A Virtual Toddler Who Behaves And Learns Like Humans
By Sarah Thomas | August 29, 2014 10:55 AM EST
The Auckland Bioengineering Institute Laboratory for Animate Technologies in New Zealand has developed a virtual toddler named BabyX that will entertain, smile, giggle and recognize images. This is the next generation of computers that will interact with the user and will be able to use facial expressions for a realistic interaction.
A baby looks to his mother as he crawls across the finish line to win his heat on the track during the "Diaper Derby" event in New York August 1, 2014. The derby was held as a stunt ahead of the New York City Triathlon on Sunday. REUTERS/Carlo Allegri (UNITED STATES - Tags: SOCIETY SPORT TRIATHLON)
The researchers wrote on their website, "We are developing multidisciplinary technologies to create interactive autonomously animated systems which will define the next generation of human computer interaction and facial animation."
The computer programme Baby X is trained to respond to certain situations through the computer camera. The user can talk to her, and through facial recognition technology the virtual baby can recognise and tell when a person is interacting with her. The baby is capable of hearing words, which she will then process and understand to make sense of sounds.
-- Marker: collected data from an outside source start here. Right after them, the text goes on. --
def part0 : Part := ⟨32, 0, 9, 0⟩
def postRun (n : Nat) : Dev := { gcRun (tzW 0 0 2 5 1) { xs 0x100000 0 with part := some part0 } with
  subs := (List.range n).map (fun e => ⟨0, e, gcP, part0, List.replicate 64 0, .fetched⟩) }
def pollRun (st : DkStage) : Dev := { gcRun (tzW 1 0 2 5 1) (xs 0 0) with subs := [⟨0, 0, gcP, part0, List.replicate 64 0, st⟩] }
theorem witness_SubDockets :
    (postRun 0).clocked = true ∧ (pollRun .begun).clocked = true ∧ (postRun 0).tzAt gcP 7 = some (tzW 0 0 2 5 1) ∧ ((postRun 0).clerk gcP).part = some part0 ∧
    subBad { n := 0, bytes := Tbl.getN zeroByte ((postRun 0).clerk gcP).dtcm 0 64, snap := [], stage := .fetched } = false ∧
    (postRun 0).freeSub (spanOf gcP) = some 0 ∧ (postRun 16).freeSub (spanOf gcP) = none ∧
    (gcRun (tzW 0 0 2 5 1) {}).tzAt gcP 7 = some (tzW 0 0 2 5 1) ∧ ((gcRun (tzW 0 0 2 5 1) {}).clerk gcP).part = none ∧
    (postRun 1).subs.find? (fun b => b.span == 0 && b.entry == 0 && b.stage == .fetched) =
      some ⟨0, 0, gcP, part0, List.replicate 64 0, .fetched⟩ ∧
    (postRun 1).subHeld ⟨0, 0, gcP, part0, List.replicate 64 0, .fetched⟩ = false ∧
    (Sub.docket ⟨0, 0, gcP, part0, List.replicate 64 0, .fetched⟩).opcode = 0 ∧
    (pollRun (.ended 0 0)).tzAt gcP 8 = some (tzW 1 0 2 5 1) ∧
    (pollRun (.ended 0 0)).subs.find? (fun b => b.span == spanOf gcP && b.entry == 0 && b.clerk == gcP) =
      some ⟨0, 0, gcP, part0, List.replicate 64 0, .ended 0 0⟩ ∧
    (pollRun .begun).subs.find? (fun b => b.span == spanOf gcP && b.entry == 0 && b.clerk == gcP) =
      some ⟨0, 0, gcP, part0, List.replicate 64 0, .begun⟩ := by decide +kernel

/-- Ring 32 is ON with one docket announced, whose bytes in host memory are zero but for SEQ `q`. -/
def rung (q : Nat) : Dev := ((onAll [P.ring 32, P.hostIf] d0).putRing 32 { tailN := 1 }).putHost 0 (bytesOfNat 4 q)
def upHost (d : Dev) : Dev := ((d.wr P.hostIf F.HI_LINK_STAT.UP0 1).wr (P.ring 32) F.DK_RING_CFG.LOG2_SIZE 4).wr (P.ring 32) F.DK_CPL_CFG.LOG2_SIZE 4
def rung1 (q : Nat) : Dev := (upHost (rung q)).wr (P.ring 32) F.DK_RING_BASE.BASE 0
def stoppedRing : Dev := d0.wr (P.ring 32) F.DK_RING_STAT.STOPPED 1
theorem witness_DoorbellsAndFetches :
    (rung1 5).clocked = true ∧ (rung1 5).on (P.ring 32) = true ∧ (5 + 2 ^ 32 - 1) % 2 ^ 32 ≤ 0 + (rung1 5).ringSize 32 - 1 ∧
    0 + (rung1 5).ringSize 32 - 1 < (100 + 2 ^ 32 - 1) % 2 ^ 32 ∧
    (rung1 5).mayFetch 32 = true ∧ (rung1 5).cplFull 32 = false ∧ (rung1 5).noService = false ∧
    (((rung1 5).controlRead ((rung1 5).ringSlot 32 0).1 ((rung1 5).ringSlot 32 0).2 64 .ok).1.toOption) = some (bytesOfNat 4 5 ++ List.replicate 60 0) ∧
    ((rung1 5).wr (P.ring 32) F.DK_RING_CTL.EXPECT_SEQ 5).rd (P.ring 32) F.DK_RING_CTL.EXPECT_SEQ = 5 ∧
    (rung1 5).rd (P.ring 32) F.DK_RING_CTL.EXPECT_SEQ ≠ 5 ∧
    stoppedRing.flag (P.ring 32) F.DK_RING_STAT.STOPPED = true ∧ d0.flag (P.ring 32) F.DK_RING_STAT.STOPPED = false := by decide +kernel

def hostOne : Dev := upHost (onAll [P.ring 32, P.hostIf] d0)
def endedNop : Docket := { dkt 0 [] with stage := .ended St.OK 0 }
def badNop : Docket := { dkt 0 [] with stage := .ended St.BAD_SEQ 16 }
theorem witness_CompletionRecords :
    (onRing 32 endedNop hostOne).clocked = true ∧ ((onRing 32 endedNop hostOne).ring 32).q = [endedNop] ∧ endedNop.opcode ≠ 2 ∧ (onRing 32 endedNop hostOne).hostUp = true ∧
    (onRing 32 endedNop hostOne).cplFull 32 = false ∧ countsAsDone St.OK = true ∧
    endedNop.total = none ∧ ({ endedNop with total := some (3, 4) } : Docket).total = some (3, 4) ∧
    ((onRing 32 badNop hostOne).ring 32).q = [badNop] ∧ countsAsDone St.BAD_SEQ = false := by decide +kernel

def barDk : Docket := dkt 7 [1]
def barWait : Docket := { barDk with snap := [1] }
def killDk : Docket := dkt 10 []
def killAt (ph : Nat) (d : Dev) : Dev := { d with kill := some ⟨32, 0, ph, 0, 0⟩ }
/-- A KILL in a phase of the network. -/
def killNet (net : Nat) (d : Dev) : Dev := { d with kill := some ⟨32, 0, 2, net, 0⟩ }
theorem witness_DocketsAndKill :
    (∀ net, net < 6 → (killNet net d0).kill = some ⟨32, 0, 2, net, 0⟩) ∧ (killNet 2 d0).quiet allSpans = true ∧
    (killNet 2 loadBusy).quiet allSpans = false ∧ (killNet 2 loadBusy).quiesceOver 0 = false ∧
    ({ killNet 2 loadBusy with cclk := 2 ^ 40 } : Dev).quiesceOver 0 = true ∧ (killNet 5 d0).epochBusy allSpans = false ∧
    (onRing 0 (dkt 1 []) d0).opHeld (dkt 1 []) = false ∧ d0.clocked = true ∧
    (onRing 0 (dkt 0x0D []) d0).noService = false ∧ (onRing 0 (dkt 0x0D []) d0).nextDocket 0 = some (dkt 0x0D []) ∧
    0x0C < (dkt 0x0D []).opcode ∧ (onRing 0 (dkt 1 []) d0).nextDocket 0 = some (dkt 1 []) ∧ deviceOnly (dkt 1 []).opcode = true ∧
    (onRing 32 (dkt 0 []) d0).nextDocket 32 = some (dkt 0 []) ∧ (dkt 0 []).opcode = 0 ∧ reservedAt (dkt 0 []) (argMask (dkt 0 [])) = [] ∧
    (onRing 32 barDk d0).nextDocket 32 = some barDk ∧ barDk.opcode = 7 ∧ reservedAt barDk (argMask barDk) = [] ∧
    (onRing 32 barDk d0).barrierOf 32 = none ∧ (onRing 32 barDk d0).barrierMet barDk = true ∧
    (onRing 32 barWait d0).nextDocket 32 = some barWait ∧ (onRing 32 barWait d0).barrierMet barWait = false ∧
    (onRing 32 killDk d0).nextDocket deviceRing = some killDk ∧ killDk.opcode = 10 ∧ reservedAt killDk (argMask killDk) = [] ∧
    (killAt 3 (waits farReqA)).reqsOutstanding = true ∧ (killAt 3 d0).reqsOutstanding = false ∧
    ((killAt 5 (onRing 32 { killDk with stage := .begun } d0)).docket 32 0).isSome = true := by decide +kernel

/-- RUN_STEP of the current step over span 0, the same of no span, and a plan with a program for one unit of each kind. -/
def runArgs (mask : Nat) : List Byte := [0, 0, 0, 0, 0, 0, 0, BitVec.ofNat 8 mask, 0xFF, 0xFF, 0xFF, 0xFF]
def runDk : Docket := dkt 2 (runArgs 1)
def progPlan : Plan :=
  { planOf [] [] with
    mePrograms := [⟨posOf meP, 0, []⟩], sfPrograms := [⟨posOf sfP, 0, []⟩], images := [⟨posOf gcP, 0, true, [], []⟩] }
def runDev : Dev := onRing 32 runDk { onAll [meP, sfP, gcP] d0 with plan := some progPlan }
def runBadDev : Dev := onRing 32 (dkt 2 (runArgs 0)) { onAll [meP, sfP, gcP] d0 with plan := some progPlan }
def startDev : Dev := { onRing 32 { runDk with stage := .begun } runDev with runs := [⟨32, 0, [meP, sfP, gcP], [], none⟩] }
theorem witness_RunSteps :
    startDev.clocked = true ∧ runDev.cyc.begun = [] ∧ (onRing 32 runDk d0).nextDocket 32 = some runDk ∧ runDk.opcode = 2 ∧ (onRing 32 runDk d0).kill = none ∧
    (onRing 32 runDk d0).runHeld 32 runDk = false ∧ (onRing 32 runDk d0).plan = none ∧
    runBadDev.nextDocket 32 = some (dkt 2 (runArgs 0)) ∧ runBadDev.runHeld 32 (dkt 2 (runArgs 0)) = false ∧ runBadDev.plan ≠ none ∧
    badArgs (reservedAt (dkt 2 (runArgs 0)) (fun _ => 0) ++ runBadDev.runBad 32 (dkt 2 (runArgs 0))) = some (St.BAD_ARGS, 0x17) ∧
    runDev.nextDocket 32 = some runDk ∧ runDev.runHeld 32 runDk = false ∧ runDev.plan ≠ none ∧
    reservedAt runDk (fun _ => 0) ++ runDev.runBad 32 runDk = [] ∧ rsEndStep runDk = false ∧
    runDev.runUnits (rsMask runDk) ≠ [] ∧ runDev.run 32 0 = none ∧
    (∀ p ∈ [meP, sfP, gcP], startDev.nextRun p = some ⟨32, 0, [meP, sfP, gcP], [], none⟩ ∧ startDev.on p = true ∧
      startDev.slices.any (fun y => y.path == p) = false) ∧
    startDev.docket 32 0 = some { runDk with stage := .begun } ∧
    kindOf meP = some .me ∧ kindOf sfP = some .sf ∧ kindOf gcP = some .clerk := by decide +kernel

/-- A RUN_STEP with END_STEP whose work has ended. -/
def endDk : Docket := { dkt 2 [0, 0, 0, 0, 0, 0, 2, 1, 0xFF, 0xFF, 0xFF, 0xFF] with stage := .ended St.OK 0 }
def endDev : Dev := (onRing 32 endDk hostOne).wr P.dkCtl F.DK_VTOTAL.VALID 8
def countedDev : Dev := onRing 32 { dkt 6 (List.replicate 19 0 ++ [1]) with stage := .begun } d0
theorem witness_StepBoundaries :
    endDev.clocked = true ∧ (endDev.ring 32).q = [endDk] ∧ endDk.opcode = 2 ∧ rsEndStep endDk = true ∧ rsCount endDk = false ∧
    endDev.flag P.dkCtl F.DK_ACC.UPD_POISON = false ∧ endDev.rd P.dkCtl F.DK_VTOTAL.VALID ≠ 0 ∧ endDev.hostUp = true ∧
    endDev.cplFull 32 = false ∧ d0.runExecuting = false ∧ d0.countedExecuting = false ∧ startDev.runExecuting = true ∧
    countedDev.countedExecuting = true := by decide +kernel

/-- Port `p` with its unit ON, a link state and its own state. -/
def kyPort (p st : Nat) (x : PortSt) : Dev := ((onAll [P.kyPort p] d0).wr (P.kyPort p) F.KY_PORT_STAT.LINK st).putPort p x
def coll1 : Coll :=
  { owner := .ring 32 0, op := 0, dtype := 4, group := 1, counted := false, direct := false, addr := 0, count := 0, peer := 0,
    members := [0], strands := [{}] }
def busyColl : Dev := { d0 with colls := [coll1] }
theorem witness_KyinoLinkStates :
    (kyPort 23 Link.TRAINING {}).on (P.kyPort 23) = true ∧ (kyPort 23 Link.TRAINING {}).link 23 = Link.TRAINING ∧
    ((kyPort 23 Link.TRAINING {}).port 23).trained = false ∧
    0 ≤ ((kyPort 23 Link.TRAINING {}).port 23).since + 500000000 ∧ ((kyPort 23 Link.TRAINING {}).port 23).since + 500000000 < 500000001 ∧
    ((kyPort 0 Link.TRAINING { everUp := true }).port 0).since + 500000000 ≤ 500000000 ∧
    0 ≤ ((kyPort 0 Link.RETRAIN {}).port 0).since + 200000 ∧ ((kyPort 0 Link.RETRAIN {}).port 0).since + 200000 < 200001 ∧
    ((kyPort 0 Link.RETRAIN {}).wr (P.kyPort 0) F.KY_PORT_CTL.MODE 1).routedPort 0 = true ∧
    ((kyPort 0 Link.TRAINING { everUp := true }).port 0).everUp = true ∧
    (kyPort 0 Link.DOWN {}).link 0 = Link.DOWN ∧ (kyPort 0 Link.DOWN {}).on (P.kyPort 0) = true ∧
    ((kyPort 0 Link.DOWN {}).port 0).since + 1000000000 ≤ 1000000000 ∧
    ((kyPort 0 Link.TRAINING { trained := true }).port 0).trained = true ∧
    (kyPort 0 Link.RETRAIN {}).link 0 = Link.RETRAIN ∧ ((kyPort 0 Link.RETRAIN {}).port 0).replay = [] ∧
    ((kyPort 0 Link.RETRAIN {}).port 0).sendq = [] ∧ (kyPort 0 Link.RETRAIN {}).routedPort 0 = false ∧
    ((kyPort 0 Link.RETRAIN {}).port 0).attempts < (kyPort 0 Link.RETRAIN {}).rd (P.kyPort 0) F.KY_PORT_CTL.RETRAIN_MAX ∧
    (kyPort 0 Link.RETRAIN { attempts := 255 }).rd (P.kyPort 0) F.KY_PORT_CTL.RETRAIN_MAX ≤
      ((kyPort 0 Link.RETRAIN { attempts := 255 }).port 0).attempts ∧ d0.colls = [] ∧
    busyColl.colls ≠ [] := by decide +kernel

def putF : Frame := { op := Op.PUT, src := 5, vc := 2, payload := List.replicate 64 0 }
def held0 : HeldFrame := { seq := 3, f := putF }
def upPort (x : PortSt) : Dev := kyPort 2 Link.UP x
def slowPort : Dev := upPort { short := [none, some 0, none, none] }
/-- The same port while it reads SLOW; one that has starved and recovered, and one that has not recovered. -/
def slowAlready : Dev := slowPort.wr (P.kyPort 2) F.KY_PORT_STAT.SLOW 1
def wasSlow : Dev := upPort { starved := [false, true, false, false], lastShort := [0, 0, 0, 0] }
def stillSlow : Dev := upPort { starved := [false, true, false, false], short := [none, some 0, none, none] }
def routed2 : Dev := (upPort {}).wr (P.kyPort 2) F.KY_PORT_CTL.MODE 1
def routedFull : Dev := routed2.wri (P.kyPort 2) 2 F.KY_VC_DATA.OCC 4096
def conn5 : Dev := { upPort {} with conns := Tbl.set (fun _ => {}) [] (5 * 4 + 2) { held := [held0], port := 2 } }
def rx5 : Dev := { d0 with e2eRx := Tbl.set (fun _ => {}) [] (5 * 4 + 2) { since := 256, port := 2 } }
theorem witness_KyinoFrames :
    (upPort {}).link 2 = Link.UP ∧ (upPort {}).routedPort 2 = false ∧ putF.dst = (upPort {}).myId ∧ frameOk putF = true ∧
    (upPort {}).quarantined putF.src = false ∧ ((upPort {}).port 2).unacked + 1 < 64 ∧ 64 ≤ ((upPort { unacked := 63 }).port 2).unacked + 1 ∧
    (7 : Nat) ≠ ((upPort {}).port 2).rxSeq ∧ ((upPort { replay := [held0] }).port 2).replay = [held0] ∧ held0.seq = 3 ∧
    ((upPort { replay := [held0] }).port 2).replay.filter (fun h => seqAfter h.seq 2) = [held0] ∧
    held0.resends < (upPort { replay := [held0] }).rd (P.kyPort 2) F.KY_PORT_CTL.RETRY_LIMIT ∧
    ((upPort { replay := [held0] }).port 2).ackAt + 5000 ≤ 5000 ∧
    (upPort {}).rd (P.kyPort 2) F.KY_PORT_CTL.RETRY_LIMIT ≤ ({ held0 with resends := 255 } : HeldFrame).resends ∧
    ((upPort {}).port 2).seen.length = 4 ∧ (slowPort.port 2).short.getD 1 none = some 0 ∧
    slowPort.flag (P.kyPort 2) F.KY_PORT_STAT.SLOW = false ∧ 0 + slowPort.starveNs 2 ≤ 1000000000 ∧ 0 < 0 + slowPort.starveNs 2 ∧
    frameCrc false 7 putF ≠ frameCrc false 7 putF + 1 ∧ ((upPort { replay := [held0] }).port 2).sendq = [] ∧
    (slowAlready.port 2).short.getD 1 none = some 0 ∧ slowAlready.flag (P.kyPort 2) F.KY_PORT_STAT.SLOW = true ∧
    (∀ vc, vc < 4 → (wasSlow.port 2).starved.getD vc false = true →
      (wasSlow.port 2).short.getD vc none = none ∧ (wasSlow.port 2).lastShort.getD vc 0 + wasSlow.starveNs 2 ≤ 1000000000) ∧
    (stillSlow.port 2).starved.getD 1 false = true ∧ (stillSlow.port 2).short.getD 1 none ≠ none ∧
    routed2.occ 2 2 + frameCost putF ≤ vcDepth 2 ∧ vcDepth 2 < routedFull.occ 2 2 + frameCost putF ∧
    routedFull.link 2 = Link.UP ∧ routedFull.routedPort 2 = true ∧ (routedFull.e2e (5 * 4 + 2)).acc = [] ∧
    d0.rd P.kyino F.KY_RT_INDEX.INDEX < 2 ^ 17 ∧
    routed2.link 2 = Link.UP ∧ routed2.routedPort 2 = true ∧ putF.dst = routed2.myId ∧ frameVc putF = 2 ∧ routed2.quarantined 5 = false ∧
    (routed2.e2e (5 * 4 + 2)).acc = [] ∧ (routed2.e2e (5 * 4 + 2)).low < 2 ^ 32 ∧
    (conn5.conn (5 * 4 + 2)).held ≠ [] ∧ conn5.link (conn5.conn (5 * 4 + 2)).port = Link.UP ∧ (conn5.port (conn5.conn (5 * 4 + 2)).port).sendq = [] ∧ 256 ≤ (rx5.e2e (5 * 4 + 2)).since ∧
    (∀ h ∈ (conn5.conn (5 * 4 + 2)).held, h.resends < conn5.rd P.kyino F.KY_E2E.RETRY) ∧
    (conn5.conn (5 * 4 + 2)).at_ + conn5.rd P.kyino F.KY_E2E.RTO_US * 1000 ≤ 1000000000 := by decide +kernel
The computer algorithms in the brain of the virtual toddler will imitate the behaviour of a real baby. The toddler's movements and expression are captured from the actual movements of real babies.
This will make interactions more interesting and psychologically impress the user for having a relationship with his computer. When the virtual baby is praised, virtual dopamine hormones will be released that will make the baby smile or giggle on the screen. When the users hide from the baby, it will cause the stress hormone cortisol to rise virtually, which will increase the baby's stress levels.
The system used on the virtual baby is an analysis of faces and how certain situations can affect the brain. It is not based on the system used in neuroscience.
Researchers have programmed the brain to interact with certain commands. For instance, if the users hold up the word "milk" the virtual toddler will respond by saying the word "milk."
The Auckland University scientist Dr. Mark Sagar created Baby X from his own daughter Francesca. The main aim, he explained, was to create a computer that can learn, think and behave like a real human and grow into an artificial intelligent adult.
BabyXs programme is not limited to artificial intelligence -- it can be used anywhere like in shops. The lighting could be designed based on this programme to interact with a shop's customers.
BabyX could be the pioneer to creating artificial intelligence.